4. Accurate Head and Neck Alignment

  • Like all other exercises, proper head and spine alignment is essential for kettlebell exercises. You need to balance the neck and the body to help your posture. This way, when you bend over forward, the posture will not strain any of the body parts. However, make sure not to bend too far in any direction.

5. Flexible Wrist

  • It is crucial to maintain a proper angle in the wrists while exercising with kettlebells to reduce the risks of injuries. Keep the wrist straight and not bent to avoid excess strain while moving.

6. Sufficient Space

  • Swinging moves require ample area without any obstructions.

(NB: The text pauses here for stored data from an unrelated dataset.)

/-! ### Mirrored pairs (spec/12_pairs_and_faults.md) -/

/-- R397, R399, R404, R447: what the Lead sends is taken by a Pacer: inputs wait for their release, the flags and the number of inputs
of a Lap are kept, a posted record leaves its queue with TAIL moved on, and its entry is freed a Lap later. An access of a register
window is a bad packet (R22). A part that is no Pacer ignores them. -/
def Claims.PacerPacketsComplete : Prop :=
  ∀ s : State,
    (∀ (lap order : Nat) (r : Rec64) (line : Nat) (isRead : Bool) (be : BitVec 64) (off : Nat) (v : BitVec 32) (c : Instr) (i : Input),
      (c, i) ∈ [(Instr.hostcmd lap order r, Input.hostcmd lap order 64 0 r),
                (Instr.hostwr lap line isRead be r, Input.hostwr lap line isRead be r),
                (Instr.regwr lap off v, Input.regwr lap off v)] →
      (s.trails = false → exec c s = .next s) ∧
      (s.trails = true → inRegs (line * 64 % 2 ^ 46) = false → ∃ t, exec c s = .next t ∧ t.pair.inputs = s.pair.inputs ++ [i] ∧
        t.rd64 Reg.pairCntInput = s.rd64 Reg.pairCntInput + 1 ∧ OnlyRegs s t [Reg.pairCntInput.off, Reg.pairCntInput.off + 4] ∧
        t = { s with regs := t.regs, pair := { s.pair with inputs := t.pair.inputs } })) ∧
    (∀ (lap line : Nat) (isRead : Bool) (be : BitVec 64) (r : Rec64), s.trails = true → inRegs (line * 64 % 2 ^ 46) = true →
      exec (.hostwr lap line isRead be r) s = .next (s.badPacket s.pos)) ∧
    (∀ (lap : Nat) (flags : BitVec 256), s.trails = true → lap + 1 = s.lap →
      exec (.events lap flags) s = .next { s with pair := { s.pair with recorded := flags } }) ∧
    (∀ lap count : Nat, s.trails = true →
      exec (.lapend lap count) s = .next { s with pair := { s.pair with lapendRx := some (lap, count) } }) ∧
    (∀ (tti sq cid q : Nat) (x : CQueue) (r : CRec) (rest : List CRec), s.trails = true → s.host.cq = [(q, x)] → x.held = r :: rest →
      bitsOf r.w0.toNat 63 48 = cid → bitsOf r.w0.toNat 47 40 = sq → bitsOf r.w1.toNat 15 0 = tti → r.frees = some tti → q < 64 →
      s.fld (Reg.hostCqCfg q) 4 0 ≤ 16 →
      ∃ t, exec (.posted tti sq cid) s = .next t ∧ (t.cq q).held = rest ∧ t.cqTail q = (s.cqTail q + 1) % s.cqSize q ∧
        t.pair.postedFree = s.pair.postedFree ++ [(tti, s.lap + 1)] ∧ t.m = s.m ∧ t.engines = s.engines ∧ t.sta = s.sta) ∧
    (∀ (lap count : Nat) (flags : BitVec 256) (tti sq cid : Nat), s.trails = false →
      exec (.events lap flags) s = .next s ∧ exec (.lapend lap count) s = .next s ∧ exec (.posted tti sq cid) s = .next s)

/-- R400, R406 to R408, R412: in mirrored operation the partner's reports are kept, a TEND digest that agrees with the waiting one
delivers the Task and one that differs is kept for the decision, as are the engines whose digests of a Lap differ; the partner's
fault record is taken in. -/
def Claims.PairReportsComplete : Prop :=
  ∀ s : State,
    (∀ (lap : Nat) (es : List ReadyEntry), s.mirroredNow = true → (∀ old, s.pair.readyRx ≠ some (lap, old)) →
      exec (.ready lap es) s = .next { s with pair := { s.pair with readyRx := some (lap, es) } }) ∧
    (∀ (lap : Nat) (old es : List ReadyEntry), s.mirroredNow = true → s.pair.readyRx = some (lap, old) →
      exec (.ready lap es) s = .next { s with pair := { s.pair with readyRx := some (lap, old ++ es) } }) ∧
    (∀ (tti epoch eng : Nat) (d : BitVec 64) (x : Tendd), s.mirroredNow = true → s.pair.tends = [x] → x.tti = tti →
      x.epoch = epoch → x.own = true →
      (x.digest = d → (s.task tti).st = .running → ∃ t, exec (.tendd tti epoch eng d) s = .next t ∧ t.pair.tends = [] ∧
        (t.task tti).st = .settled ∧ (t.task tti).outcome = .delivered ∧ t.m = s.m) ∧
      (x.digest ≠ d → exec (.tendd tti epoch eng d) s = .next { s with
        pair := { s.pair with tends := [], diffTasks := s.pair.diffTasks ++ [(x.lap, tti)] } })) ∧
    (∀ (tti epoch eng : Nat) (d : BitVec 64), s.mirroredNow = true → s.pair.tends = [] →
      exec (.tendd tti epoch eng d) s = .next { s with pair := { s.pair with tends := [⟨tti, epoch, eng, d, s.lap, false⟩] } }) ∧
    (∀ (lap : Nat) (part : BitVec 64) (es : List (BitVec 64)), s.mirroredNow = true → lap + 1 = s.lap → s.pair.closed = true →
      ∃ t, exec (.lapdig lap part es) s = .next t ∧ t = { s with pair := { s.pair with diff := t.pair.diff } } ∧
        (∀ e, e < 512 → ((lap, e) ∈ t.pair.diff ↔ (lap, e) ∈ s.pair.diff ∨ SMap.get 0 s.pair.own e ≠ es.getD e 0)) ∧
        ((lap, 512) ∈ t.pair.diff ↔ (lap, 512) ∈ s.pair.diff ∨ part ≠ s.pair.ownPart)) ∧
    (∀ r : FaultRec, s.flt.queue.length < 1024 → ∃ t, exec (.fence r) s = .next t ∧ t.reports r.cls ∧ t.m = s.m ∧
      t.engines = s.engines ∧
      (s.mirroredNow = true → fenceClass r.cls = true → s.pair.ident = none →
        t.pair.handoff = some (s.fullLap r.lap16 + 4, decide (r.side = 1)) ∧ t.bit Reg.pairStat 25 = true))

/-- R397, R399, R447: at cycle 1,024 of a Lap a side of a pair releases the inputs of earlier Laps, frees the entries of the records
posted by then, and the engines see the recorded flags, but for those cleared since. -/
def Claims.ReleaseComplete : Prop :=
  ∀ s : State, s.windowUp = true → s.at1024 = true → s.actMode.viewed = true → s.pair.inputs = [] → s.pair.hold = [] →
    s.m.expq = [] → s.pair.closed = true → (∀ l es, s.pair.readyRx = some (l, es) → es = []) →
    s.pairLate = false → s.bit Reg.pairStat 27 = false →
    ∃ t, exec .release s = .next t ∧ t.m = s.m ∧ t.evt.view = s.pair.recorded &&& ~~~s.pair.cleared ∧
      t.pair.postedFree = s.pair.postedFree.filter (fun p => decide (s.lap < p.2)) ∧
      (∀ p ∈ s.pair.postedFree, p.2 ≤ s.lap → t.task p.1 = Task.empty) ∧
      (∀ x, (∀ p ∈ s.pair.postedFree, p.2 ≤ s.lap → p.1 ≠ x) → t.task x = s.task x)

/-- R411, R412: at cycle 0 of the Handoff's Lap the part whose ring is fenced stops its engines, admits nothing more and shows FENCED;
its partner shows SURVIVOR. Before that Lap nothing happens. -/
def Claims.HandoffComplete : Prop :=
  ∀ (s : State) (h : Nat) (trail : Bool), s.pair.handoff = some (h, trail) →
    (s.lap < h → exec .handoff s = .next s) ∧
    (h ≤ s.lap → s.mirroredNow = true → s.onTrail = trail →
      ∃ t, exec .handoff s = .next t ∧ t.bit Reg.pairStat 26 = true ∧ t.bit Reg.pairStat 25 = false ∧
        t.bit Reg.staAdmitCtrl 0 = false ∧ t.pair.handoff = none ∧ t.m.mem = s.m.mem ∧ t.m.memq = s.m.memq ∧
        ∀ e, e < 512 → (t.eng e).running = false ∧ (t.eng e).place = none) ∧
    (h ≤ s.lap → s.mirroredNow = true → s.onTrail ≠ trail →
      ∃ t, exec .handoff s = .next t ∧ t.bit Reg.pairStat 27 = true ∧ t.bit Reg.pairStat 25 = false ∧ t.pair.handoff = none ∧
        t.m = s.m ∧ t.engines = s.engines)

/-- R61, R416 to R418, R422: from Lap f + 2 on a fence ends: its epoch is retired and the requests it held are dropped, or it is
lifted; a part that needs a 65th entry for its own epochs sweeps instead. From cycle 64 of that Lap on a stopped Task that is to be
cancelled is Cancelled; one that may not start again, or finds no Laps, is settled Failed with cause FAULT; an Open one that may
is queued first of all, and a booked one is booked anew. A pop removes the record at the head. -/
def Claims.FenceAndRerunComplete : Prop :=
  (∀ (s : State) (f : Fence), s.flt.fences = [f] → f.lap + 2 ≤ s.lap →
    (f.lifted = true → exec (.fenceEnd f.part f.epoch) s = .next { s with flt := { s.flt with fences := [] } }) ∧
    (f.lifted = false → (f.part = s.pos → s.ownRetired < 64) →
      ∃ t, exec (.fenceEnd f.part f.epoch) s = .next t ∧ t.flt.fences = [] ∧ t.m.mem = s.m.mem ∧
        t.flt.retired = s.flt.retired ++ [⟨f.part, f.epoch, f.lap⟩] ∧
        ((∀ e, (s.eng e).swaps = []) →
          ∀ r, r ∈ t.m.memq ↔ r ∈ s.m.memq ∧ ∀ e, ¬(r.src = .engine f.part e ∧ r.epoch = f.epoch))) ∧
    (f.lifted = false → f.part = s.pos → 64 ≤ s.ownRetired →
      ∃ t, exec (.fenceEnd f.part f.epoch) s = .next t ∧ t.flt.fences = [] ∧ (s.pos, s.lap) ∈ t.flt.sweeps ∧
        t.flt.retired = s.flt.retired ∧ t.m.mem = s.m.mem)) ∧
  (∀ (s : State) (f : Fence), s.flt.fences = [f] → s.lap < f.lap + 2 → exec (.fenceEnd f.part f.epoch) s = .next s) ∧
  (∀ (s : State) (tti f : Nat), s.flt.rerun = [(tti, f)] → (f + 2 < s.lap ∨ (f + 2 = s.lap ∧ s.pastCycle 64 = true)) →
    (s.task tti).st ≠ .free → (s.task tti).st ≠ .settled →
    ((s.task tti).cancelReq = true → (s.task tti).ovr = 0 →
      ∃ t, exec (.reRun tti) s = .next t ∧ t.flt.rerun = [] ∧ (t.task tti).st = .settled ∧ (t.task tti).outcome = .cancelled) ∧
    ((s.task tti).cancelReq = false → (s.task tti).restart = false →
      ∃ t, exec (.reRun tti) s = .next t ∧ t.flt.rerun = [] ∧ (t.task tti).st = .settled ∧ (t.task tti).outcome = .failed ∧
        (t.task tti).cause = 5) ∧
    ((s.task tti).cancelReq = false → (s.task tti).restart = true → (s.task tti).cls = 2 →
      ∃ t, exec (.reRun tti) s = .next t ∧ t.flt.rerun = [] ∧ (t.task tti).st = .queued ∧ (t.task tti).started = false ∧
        t.sta.openq.head? = some tti ∧ (t.task tti).epoch = s.nextEpoch.2) ∧
    ((s.task tti).cancelReq = false → (s.task tti).restart = true → (s.task tti).cls ≠ 2 →
      let k := s.task tti
      let laps := (s.choose k.cv (f + 3) (k.cv.span + 1) (k.deadlineLap + 1 - (f + 3))).1
      (laps.length < k.cv.span + 1 →
        ∃ t, exec (.reRun tti) s = .next t ∧ t.flt.rerun = [] ∧ (t.task tti).st = .settled ∧ (t.task tti).outcome = .failed ∧
          (t.task tti).cause = 5) ∧
      (k.cv.span + 1 ≤ laps.length →
        ∃ t, exec (.reRun tti) s = .next t ∧ t.flt.rerun = [] ∧ (t.task tti).st = .booked ∧ (t.task tti).started = false ∧
          (t.task tti).lapsLeft = k.cv.span + 1 ∧ (t.task tti).epoch = s.nextEpoch.2 ∧
          ∀ l, l ∈ laps → ∃ e, s.pick k.cv (s.row l) = some e ∧ t.row l = (s.row l).book k.cv tti e))) ∧
  (∀ (s : State) (m : Nat) (v : BitVec 32), s.direct m 0xA00004 = true → v.getLsbD 0 = true →
    let n := s.noted m 0xA00004 v
    exec (.fltPop m v) s = .next { n with
      flt := { n.flt with queue := s.flt.queue.drop 1 },
      host := { n.host with fltLog := s.host.fltLog ++ s.flt.queue.take 1 } })

/-- R425: a survivor takes a rejoin Lap at least 257 Laps ahead. At that Lap mirrored operation resumes with every TLB and branch
predictor empty, or the rejoin is given up and shows so. -/
def Claims.RejoinComplete : Prop :=
  (∀ (s : State) (m : Nat) (v : BitVec 64), s.direct m 0x900010 = true → s.lap + 257 ≤ v.toNat → s.bit Reg.pairStat 27 = true →
    s.mode.mirrored = true →
    ∃ t, exec (.pairRejoin m v) s = .next t ∧ t.pair.rejoinLap = some v.toNat ∧ t.rd64 Reg.pairRejoin = v) ∧
  (∀ (s : State) (m : Nat) (v : BitVec 64), s.direct m 0x900010 = true → v.toNat < s.lap + 257 →
    exec (.pairRejoin m v) s = .next (s.noted m 0x900010 (v.setWidth 32))) ∧
  (∀ (s : State) (c : Nat), s.pair.rejoinLap = some c → c ≤ s.lap → s.bit Reg.pairStat 27 = true →
    (∃ t, exec (.rejoin true) s = .next t ∧ t.mode = .lead ∧ t.runLap = s.lap ∧ t.bit Reg.pairStat 27 = false ∧
      t.bit Reg.pairStat 24 = true ∧ t.m = s.m ∧
      (∀ e x, (e, x) ∈ t.engines → x.itlb = [] ∧ x.dtlb = [] ∧ x.l2 = [] ∧ x.btb = [])) ∧
    (∃ t, exec (.rejoin false) s = .next t ∧ t.pair.rejoinLap = none ∧ t.bit Reg.pairStat 23 = true ∧ t.mode = s.mode ∧
      t.engines = s.engines ∧ t.m = s.m)) ∧
  (∀ s : State, s.pair.rejoinLap = none → s.rejoining = true →
    (∃ t, exec (.rejoin true) s = .next t ∧ t.bit Reg.pairStat 24 = true ∧ t.m = s.m ∧
      (∀ e x, (e, x) ∈ t.engines → x.itlb = [] ∧ x.dtlb = [] ∧ x.l2 = [] ∧ x.btb = [])) ∧
    exec (.rejoin false) s = .next (s.setBit Reg.pairStat 23 true))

Therefore, while working out with kettlebells, choose an outdoor spot that is even and not slippery. If indoors, perform them on a rubber mat to avoid unwanted accidents.

It is best to consult a professional trainer to understand your capacity. Additionally, they can help you with the best kettlebell exercises based on your body type and requirement.

Frequently Asked Questions

What are the best kettlebell exercises to tone legs?

Turkish Get-up, Single-leg Deadlift, Wall Sit, Bulgarian Split Squat, Sumo Squat, Back Squat, etc., are among the top kettlebell exercises to tone your legs for

Name some of the low-intensity kettlebell exercises to reduce fat?

Plank Pull Through, Single-arm Chest Press, Windmill, Front Squat, etc. are some popular low-intensity kettlebell exercises to lose weight effectively.